My piece on Scott Nelles yesterday reminded me that I had been meaning to do a piece on Stephane Halleux. Halleux is one of my favorite sculptors. His robots, cars, flying machines and other assorted coolnesses are made from found objects, and assembled with a sense of humor that is equal to his sense of style. I’m in awe of his color palette, notion of wear, use of materials and overall design sense.
Halleux hails from Belgium, where he spent many an hour dragged by his parents “against his will” to different museums. But this reluctant extracurricular education paid off: when he was 10, he was in a museum where he was taken with the work of sculptor Jean Tinguely – playful art that looked like toys – and found himself inspired.

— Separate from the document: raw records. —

theorem execPrx_of_waiting (b : Byte) (s : State) (h : s.awst = .waiting) : execPrx b s = rxStep b s := by
  unfold execPrx
  rw [if_neg (not_not.2 h)]

/-- What a received byte can do in a wait, by the named state of the receive machine (44_packet.md R204, R205). -/
theorem execPrx_next (b : Byte) (s t : State) (h : execPrx b s = .next t) :
    (s.awst ≠ .waiting ∧ t = s.answer .notWaiting []) ∨
    (s.awst = .waiting ∧
      ((s.rxState = .idle ∧ b ≠ Config.pre0 ∧ t = s.answer .pending []) ∨
       (s.rxState = .idle ∧ b = Config.pre0 ∧ s.rxn.toNat < 191 ∧ t = (s.rxStored b).answer .pending []) ∨
       (s.rxState = .sawPreamble1 ∧ b = Config.pre1 ∧ s.rxn.toNat < 191 ∧
         t = (s.rxStored b).rxClearSum.answer .pending []) ∨
       (s.rxState = .sawPreamble1 ∧ b = Config.pre0 ∧ t = s.answer .pending []) ∨
       (s.rxState = .sawPreamble1 ∧ b ≠ Config.pre1 ∧ b ≠ Config.pre0 ∧ t = s.rxIdle.answer .pending []) ∨
       ((s.rxState = .sawPreamble2 ∨ s.rxState = .readingCommand ∨ s.rxState = .readingPayload) ∧ s.rxn.toNat < 191 ∧
         t = ((s.rxStored b).rxSum b).answer .pending []) ∨
       (s.rxState = .readingLength ∧ rxLength b s = .next t) ∨
       (s.rxState = .readingChecksum ∧ b = s.rxck ∧ s.rxn.toNat < 191 ∧ t = (s.rxStored b).answer .pending []) ∨
       (s.rxState = .readingChecksum ∧ b ≠ s.rxck ∧ t = s.rxIdle.answer .pending []) ∨
       (s.rxState = .readingEnd1 ∧ b = Config.end0 ∧ s.rxn.toNat < 191 ∧ t = (s.rxStored b).answer .pending []) ∨
       (s.rxState = .readingEnd1 ∧ b ≠ Config.end0 ∧ t = s.rxIdle.answer .pending []) ∨
       (s.rxState = .readingEnd2 ∧ b = Config.end1 ∧ s.rxn.toNat < 191 ∧ completeCandidate (s.rxStored b) = .next t) ∨
       (s.rxState = .readingEnd2 ∧ b ≠ Config.end1 ∧ t = s.rxIdle.answer .pending []))) := by
  by_cases hw : s.awst = .waiting
  · rw [execPrx_of_waiting b s hw, rxStep] at h
    simp only [hw, ne_eq, not_true_eq_false, false_and, false_or, true_and]
    cases hr : s.rxState <;> simp only [hr] at h <;> simp only [reduceCtorEq, false_and, true_and, false_or, or_false]
    · by_cases hb : b = Config.pre0
      · rw [if_pos hb, rxStore_next, respond_next] at h
        exact .inr ⟨hb, h⟩
      · rw [if_neg hb, respond_next] at h
        exact .inl ⟨hb, h⟩
    · by_cases hb : b = Config.pre1
      · rw [if_pos hb, rxStore_next, respond_next] at h
        exact .inl ⟨hb, h⟩
      · rw [if_neg hb] at h
        by_cases hb' : b = Config.pre0
        · rw [if_pos hb', respond_next] at h
          exact .inr (.inl ⟨hb', h⟩)
        · rw [if_neg hb', respond_next] at h
          exact .inr (.inr ⟨hb, hb', h⟩)
    · rw [rxStore_next, respond_next] at h
      simpa using h
    · exact h
    · rw [rxStore_next, respond_next] at h
      simpa using h
    · rw [rxStore_next, respond_next] at h
      simpa using h
    · rw [rxExpect_next, respond_next] at h
      exact h
    · rw [rxExpect_next, respond_next] at h
      exact h
    · rw [rxExpect_next] at h
      exact h
  · unfold execPrx at h
    rw [if_pos hw, fail_next] at h
    exact .inl ⟨hw, h⟩

/-- The states a received byte can lead to, without their conditions: enough for the fields `PRX` never writes. -/
theorem execPrx_updates (b : Byte) (s t : State) (h : execPrx b s = .next t) :
    (s.awst ≠ .waiting ∧ t = s.answer .notWaiting []) ∨
    (s.awst = .waiting ∧
      (t = s.answer .pending [] ∨ t = s.rxIdle.answer .pending [] ∨
       t = (s.rxStored b).answer .pending [] ∨ t = (s.rxStored b).rxClearSum.answer .pending [] ∨
       t = ((s.rxStored b).rxSum b).answer .pending [] ∨
       (∃ n, t = (((s.rxStored b).rxSum b).rxAnnounce n).answer .pending []) ∨
       t = (s.rxStored b).rxIdle.answer .pending [] ∨
       (s.uplpend = .unit ∧ s.seq ≠ 0xFFFF#16 ∧
         t = (s.rxStored b).rxIdle.advanceSeq.endMatched.answer .matched []) ∨
       (s.uplpend ≠ .unit ∧ t = (s.rxStored b).rxIdle.endMatched.answer .matched []))) := by
  have hu : (s.rxStored b).rxIdle.uplpend = s.uplpend := by simp [State.rxStored]
  have hq : (s.rxStored b).rxIdle.seq = s.seq := by simp [State.rxStored]
  rcases execPrx_next b s t h with ⟨hw, ht⟩ | ⟨hw, h⟩
  · exact .inl ⟨hw, ht⟩
  · refine .inr ⟨hw, ?_⟩
    rcases h with ⟨_, _, ht⟩ | ⟨_, _, _, ht⟩ | ⟨_, _, _, ht⟩ | ⟨_, _, ht⟩ | ⟨_, _, _, ht⟩ | ⟨_, _, ht⟩ | ⟨_, hl⟩ | ⟨_, _, _, ht⟩ |
      ⟨_, _, ht⟩ | ⟨_, _, _, ht⟩ | ⟨_, _, ht⟩ | ⟨_, _, _, hc⟩ | ⟨_, _, ht⟩
    · exact .inl ht
    · exact .inr (.inr (.inl ht))
    · exact .inr (.inr (.inr (.inl ht)))
    · exact .inl ht
    · exact .inr (.inl ht)
    · exact .inr (.inr (.inr (.inr (.inl ht))))
    · rcases (rxLength_next _ _ _).1 hl with ⟨_, ht⟩ | ⟨_, _, _, ht⟩
      · exact .inr (.inl ht)
      · exact .inr (.inr (.inr (.inr (.inr (.inl ⟨_, ht⟩)))))
    · exact .inr (.inr (.inl ht))
    · exact .inr (.inl ht)
    · exact .inr (.inr (.inl ht))
    · exact .inr (.inl ht)
    · rcases (completeCandidate_next _ _).1 hc with ⟨_, ⟨_, hm⟩ | ⟨_, ht⟩⟩
      · have hm := (matchWait_next _ _).1 hm
        rw [hu, hq] at hm
        rcases hm with ⟨h1, h2, ht⟩ | ⟨h1, ht⟩
        · exact .inr (.inr (.inr (.inr (.inr (.inr (.inr (.inl ⟨h1, h2, ht⟩)))))))
        · exact .inr (.inr (.inr (.inr (.inr (.inr (.inr (.inr ⟨h1, ht⟩)))))))
      · exact .inr (.inr (.inr (.inr (.inr (.inr (.inl ht))))))
    · exact .inr (.inl ht)

theorem execTick_next (s t : State) :
    execTick s = .next t ↔
      (s.awst ≠ .waiting ∧ t = s.answer .notWaiting []) ∨
      (s.awst = .waiting ∧ s.tmo = 1#16 ∧ t = s.endTimedOut.answer .timedOut []) ∨
      (s.awst = .waiting ∧ s.tmo ≠ 0#16 ∧ s.tmo ≠ 1#16 ∧ t = s.tickDown.answer .pending []) := by
  unfold execTick
  by_cases hw : s.awst = .waiting
  · simp only [hw, ne_eq, not_true_eq_false, if_false, false_and, false_or, true_and]
    by_cases h0 : s.tmo = 0#16
    · simp [h0]
    · by_cases h1 : s.tmo = 1#16
      · simp [h1]
      · simp [h0, h1]
  · simp [hw]

/-! ### Upload -/

theorem execUbegin_next (s t : State) :
    execUbegin s = .next t ↔
      (s.awst = .waiting ∧ t = s.answer .busy []) ∨ (s.awst ≠ .waiting ∧ t = s.restartUpload.answer .ok []) := by
  unfold execUbegin
  by_cases hw : s.awst = .waiting <;> simp [hw]

/-- The state after the sealed packet was sent and the wait for `ACK_OF(q)` started. -/
def State.uploadSent (q : Half) (u : Pending) (s : State) : State :=
  ((((s.sealUpload q).sendUpload).setSubcnt 0).store .exp 0 (ackOf s.params q)).waitingFor
    (ackOf s.params q).length s.params.uplTmo u

theorem execUsub_next (d : List Byte) (s t : State) :
    execUsub d s = .next t ↔
      (s.awst = .waiting ∧ t = s.answer .busy []) ∨
      (s.awst ≠ .waiting ∧ s.seq = 0xFFFF#16 ∧ t = s.answer .seqExhausted []) ∨
      (s.awst ≠ .waiting ∧ s.seq ≠ 0xFFFF#16 ∧ subOffset s.subcnt.val + d.length ≤ 191 ∧
        ((s.subcnt.val < 2 ∧
            t = ((s.store .ubuf (subOffset s.subcnt.val) d).setSubcnt (s.subcnt + 1)).answer .ok []) ∨
          (¬s.subcnt.val < 2 ∧ (ackOf s.params s.seq).length ≤ 191 ∧
            t = ((s.store .ubuf (subOffset s.subcnt.val) d).uploadSent s.seq .unit).answer .pending []))) := by
  unfold execUsub
  by_cases hw : s.awst = .waiting
  · rw [if_pos hw, fail_next]
    simp only [hw, ne_eq, not_true_eq_false, false_and, or_false, true_and]
  · by_cases hs : s.seq = 0xFFFF#16
    · rw [if_neg hw, if_pos hs, fail_next]
      simp only [hw, hs, ne_eq, not_true_eq_false, false_and, or_false, true_and, false_or, not_false_eq_true]
    · rw [if_neg hw, if_neg hs, storeThen_next]
      simp only [hw, hs, false_and, false_or, ne_eq, not_false_eq_true, true_and, State.size_ubuf, State.store_subcnt]
      by_cases hk : s.subcnt.val < 2
      · simp only [hk, if_true, respond_next, true_and, not_true_eq_false, false_and, or_false]
      · simp only [hk, if_false, false_and, false_or, not_false_eq_true, true_and, startWait_next, respond_next,
          State.uploadSent, State.store_params, State.store_seq, State.sendUpload_params, State.sealUpload_params,
          State.sendUpload_seq, State.sealUpload_seq]

theorem execUfin_next (s t : State) :
    execUfin s = .next t ↔
      (s.awst = .waiting ∧ t = s.answer .busy []) ∨
      (s.awst ≠ .waiting ∧ s.subcnt ≠ 0 ∧ t = s.answer .badState []) ∨
      (s.awst ≠ .waiting ∧ s.subcnt = 0 ∧ (ackOf s.params 0xFFFF#16).length ≤ 191 ∧
        t = ((s.store .ubuf 8 (List.replicate 180 0x00#8)).uploadSent 0xFFFF#16 .final).answer .pending []) := by
  have h0 : ∀ r : State, r.subcnt = 0 → r.setSubcnt 0 = r := by
    intro r hr
    rw [State.setSubcnt, ← hr]
  unfold execUfin
  by_cases hw : s.awst = .waiting
  · rw [if_pos hw, fail_next]
    simp only [hw, ne_eq, not_true_eq_false, false_and, or_false, true_and]
  · by_cases hk : s.subcnt = 0
    · have h1 := h0 ((s.store .ubuf 8 (List.replicate 180 0x00#8)).sealUpload 0xFFFF#16).sendUpload
        (by simp only [State.sendUpload_subcnt, State.sealUpload_subcnt, State.store_subcnt, hk])
      rw [if_neg hw, if_neg (not_not.2 hk)]
      simp only [startWait_next, respond_next, hw, hk, false_and, false_or, ne_eq, not_false_eq_true, not_true_eq_false,
        true_and, State.uploadSent, State.store_params, State.sendUpload_params, State.sealUpload_params, h1]
    · rw [if_neg hw, if_pos hk, fail_next]
      simp only [hw, hk, ne_eq, not_false_eq_true, false_and, or_false, true_and, false_or]

end Sys2Proof.Machine
end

The artist is drawn to film and comics, and so it was natural that he wound up at an animation studio in Luxembourg for a bit, finding work as a colorist and layout artist. According to Halleux, this part of his life marked a seven-year period of “drawing uninteresting things for other people”, and he began to despair of being able to ever draw anything else. When he ultimately found the animation industry too lacking in creativity, he took a job working for a bankruptcy furniture liquidator, where he began finding tons of discarded objects that began to form the basis of his work, and his artistic inspiration returned. His work was well-received in a very successful exhibition in 2005, and he’s been a full time artist ever since.
Man, I’d love to have one of his pieces sitting on my desk. Inspirational work from an inspirational artist.